Alfred Dreyfus

Alfred Dreyfus
French Artillery Officer
(October 09, 1859 - July 12, 1935)

Alfred Dreyfus was born into an Alsatian Jewish family in late 1859. The family moved to Paris after the Germans seized Alsace-Lorraine in the Franco-Prussian War. Having watched Prussian soldiers march across his homeland as a youth, he joined the colors as a young man. Dreyfus was a brilliant young officer who quickly rose in the ranks. By the 1890s, he was a captain assigned to the French Army's General Staff headquarters.

In 1894, French counter-intelligence learned that sensitive artillery information had been passed to the German military attache in Paris.

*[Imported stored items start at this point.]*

-- ==== Sys2Proof/Tests/Slice0.lean ====
section
/-!
SUPPORT. Tests on fixed values, each with the spec's own expected result (95_test_vectors.md, 30_encoding.md R67 and R78), the
well-formedness smoke tests, and a witness for the hypotheses of each statement. The configuration is the non-normative reference
of 93_implementation_defined.md G5, with DEFAULT_ATTR = 0x0F.
-/

open Sys2Proof Sys2Proof.Machine

namespace Sys2Proof.Tests

/-! ### Small states -/

/-- The reference configuration, which is admitted. -/
def refConfig : AdmittedConfig := ⟨Config.reference, by decide +kernel⟩
/-- The state after reset under the reference configuration, with the host's turn next. -/
def ref : State := { State.resetWith refConfig with schedule := [.host] }
/-- A state with the cursor on cell `c`. -/
def cursorOn (c : Nat) : State := ref.setCur c
/-- A state with the index register selecting `i`. -/
def indexed (i : Byte) : State := { cursorOn 300 with crtcIdx := .val i }
/-- A state with a scan code pending. -/
def pending (k : Byte) : State := { ref with kbdBuf := k, kbdObf := true }
/-- A state in which cell 5 shows 'Q' in the colour 0x1F. -/
def cellFive : State := (cursorOn 7).setCellAt 10 0x51 0x1F
/-- A state whose host is at its one statement. -/
def running (s : State) (st : Stmt) : State := { s with program := [st] }

/-- The state an outcome leads to, or the one before. -/
def landed (s : State) (o : Host.Outcome State Fault Refusal) : State := (nextOf o).getD s
/-- The state after one command, if it completes. -/
def after (i : Instr) (s : State) : State := landed s (exec i s)
/-- A cell: character and attribute. -/
def cell (s : State) (i : Nat) : MByte × MByte := (s.fbByte (2 * i), s.fbByte (2 * i + 1))
/-- SHIFT and RES after a TRANSLATE. -/
def translated (k : Byte) (shift : Bool) : Bool × Word :=
  ((after (.translate k) { ref with shift := shift }).shift, (after (.translate k) { ref with shift := shift }).res)
/-- The value a read returns. -/
def valueOf (o : ReadOutcome) : Option Nat := (nextOf o).bind Prod.fst
/-- The fault records after a read. -/
def readFaults (o : ReadOutcome) : List FaultRecord := ((nextOf o).map fun r => r.2.faults).getD []

/-- An outcome that is a next state, told by evaluation. -/
theorem completes {σ : Type} {o : Host.Outcome σ Fault Refusal} (h : (nextOf o).isSome = true) : ∃ t, o = .next t := by
  cases o with
  | next t => exact ⟨t, rfl⟩
  | fault f => exact nomatch f
  | refused _ => cases h

/-! ### Well-formedness: each check refuses an ill-formed term

A command has no ill-formed term: its operands are bytes, and every byte is an operand (30_encoding.md R68, R72). -/

theorem test_reference_configuration_is_valid : Config.reference.valid = true := by decide +kernel
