-- ==== Sys2Proof/Syntax.lean ====
section
/-! DEFINITION. The commands of the block: one constructor per row of spec/opcode_table.json, in the table's order, each
with the operands the rule named beside it gives. Mailbox commands carry no operand: they act on the command in service (R96, R99). -/
namespace Sys2Proof
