-- ==== Sys2Proof/Config.lean ====
section
/-! DEFINITION. What the spec leaves to the part and the values it leaves open. Every constant here is opaque: no proof
can see its value, so a theorem holds whatever it is (notes/assumptions: the free-value rows). -/
namespace Sys2Proof.Config

/-- The n-th open 32-bit value of a run. The step reads State.freeCtr, uses freeWord at it and advances it. -/
opaque freeWord : Nat → Word

/-- An open value that depends on operands only: the kind of value, then the operands.
Used where the spec gives a value up to a tolerance or not at all. -/
opaque freeAt : Nat → List Nat → Nat

/-- R72: the fused two-point calibration of a unit: physical index, rate in 1/16 tok/µs, die VCORE in mV and the hours
since the last re-anchoring give the temperature equivalent in 1/16 °C plus 1024 (so that it is a natural number). -/
opaque paceToTemp : Nat → Nat → Nat → Nat → Nat

/-- R738: the activity model fused at test: the power of a rail in 0.1 W from the rail number and the bound units. -/
opaque railModel : Nat → Nat → Nat

/-- R357: AES-256-GCM opening: key, IV, additional data, ciphertext and tag give the plaintext, or none where the tag fails. The
cipher is a published standard that the spec names and does not restate. -/
opaque gcmOpen : Bytes → Bytes → Bytes → Bytes → Bytes → Option Bytes

/-- AES-256-GCM sealing: key, IV, additional data and plaintext give the ciphertext followed by the 16-byte tag. -/
opaque gcmSeal : Bytes → Bytes → Bytes → Bytes → Bytes

/-- SHA-384 of a message. -/
opaque sha384 : Bytes → Bytes

/-- HMAC-SHA-384 of a key and a message. -/
opaque hmac384 : Bytes → Bytes → Bytes

/-- ECDSA P-384: a public key, a message and a signature that verifies. -/
opaque ecdsaVerify : Bytes → Bytes → Bytes → Bool

/-- ECDSA P-384: the signature of a message under an identified key (its kind, epoch and number) with the n-th nonce. -/
opaque ecdsaSign : Nat → Bytes → Nat → Bytes

/-- The public key of an identified key pair of the island. -/
opaque publicKey : Nat → Bytes

/-- ECDH P-384: the shared secret of an identified key pair and a peer's public key. -/
opaque ecdh : Nat → Bytes → Bytes

/-- The public key of the signer of firmware images, whose digest is fused. -/
opaque signingKey : Bytes

/-- SHA-384 of the island ROM, and of the body of the image of manufacture. -/
opaque romDigest : Bytes
opaque factoryDigest : Bytes

/-- The certificate chain of manufacture. -/
opaque factoryCert : Bytes

/-- The PKCS #10 request for a key pair by its number and a subject serial. -/
opaque pkcs10 : Nat → Bytes → Bytes

/-- The n-th block of the island's random generator. -/
opaque drbg : Nat → Bytes

end Sys2Proof.Config
end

Suspicion fell on Dreyfus and he was arrested on charges of treason. In December of that year, the captain was convicted of espionage and sentence to military degradation and life imprisonment on Devil's Island. To the public, it became apparent that the conviction was based on trumped up charges and perjured testimony. The case tore France asunder.

The Dreyfus Affair pitted Dreyfusards against military nationalists, those who wanted to restore freedom to a wrongly convicted man against those who would rather he rot in French Guiana than expose crimes committed by the military in its effort to obtain a conviction. After five years of public pressure Dreyfus was tried a second time in Rennes. The case against him was clearly exposed as fraudulant yet he was convicted a second time. After a passionate campaign by French intellectuals such as Emile Zola, Dreyfus was pardoned by the President in September 1899. In 1906, he was formally exonerated by a military tribunal. He returned to the service and fought in the First World War against the sons and grandsons of the men who invaded his childhood home.

Hermann-Paul was a devoted Dreyfusard who covered the trial in Rennes as an illustrator for Le Figaro, the slightly right of center Parisian daily. His depictions of the trial were clearly sympathetic toward the accused. His final drawing, after the guilty verdict, depicts a gallant profile of the captain with the caption "Innocent."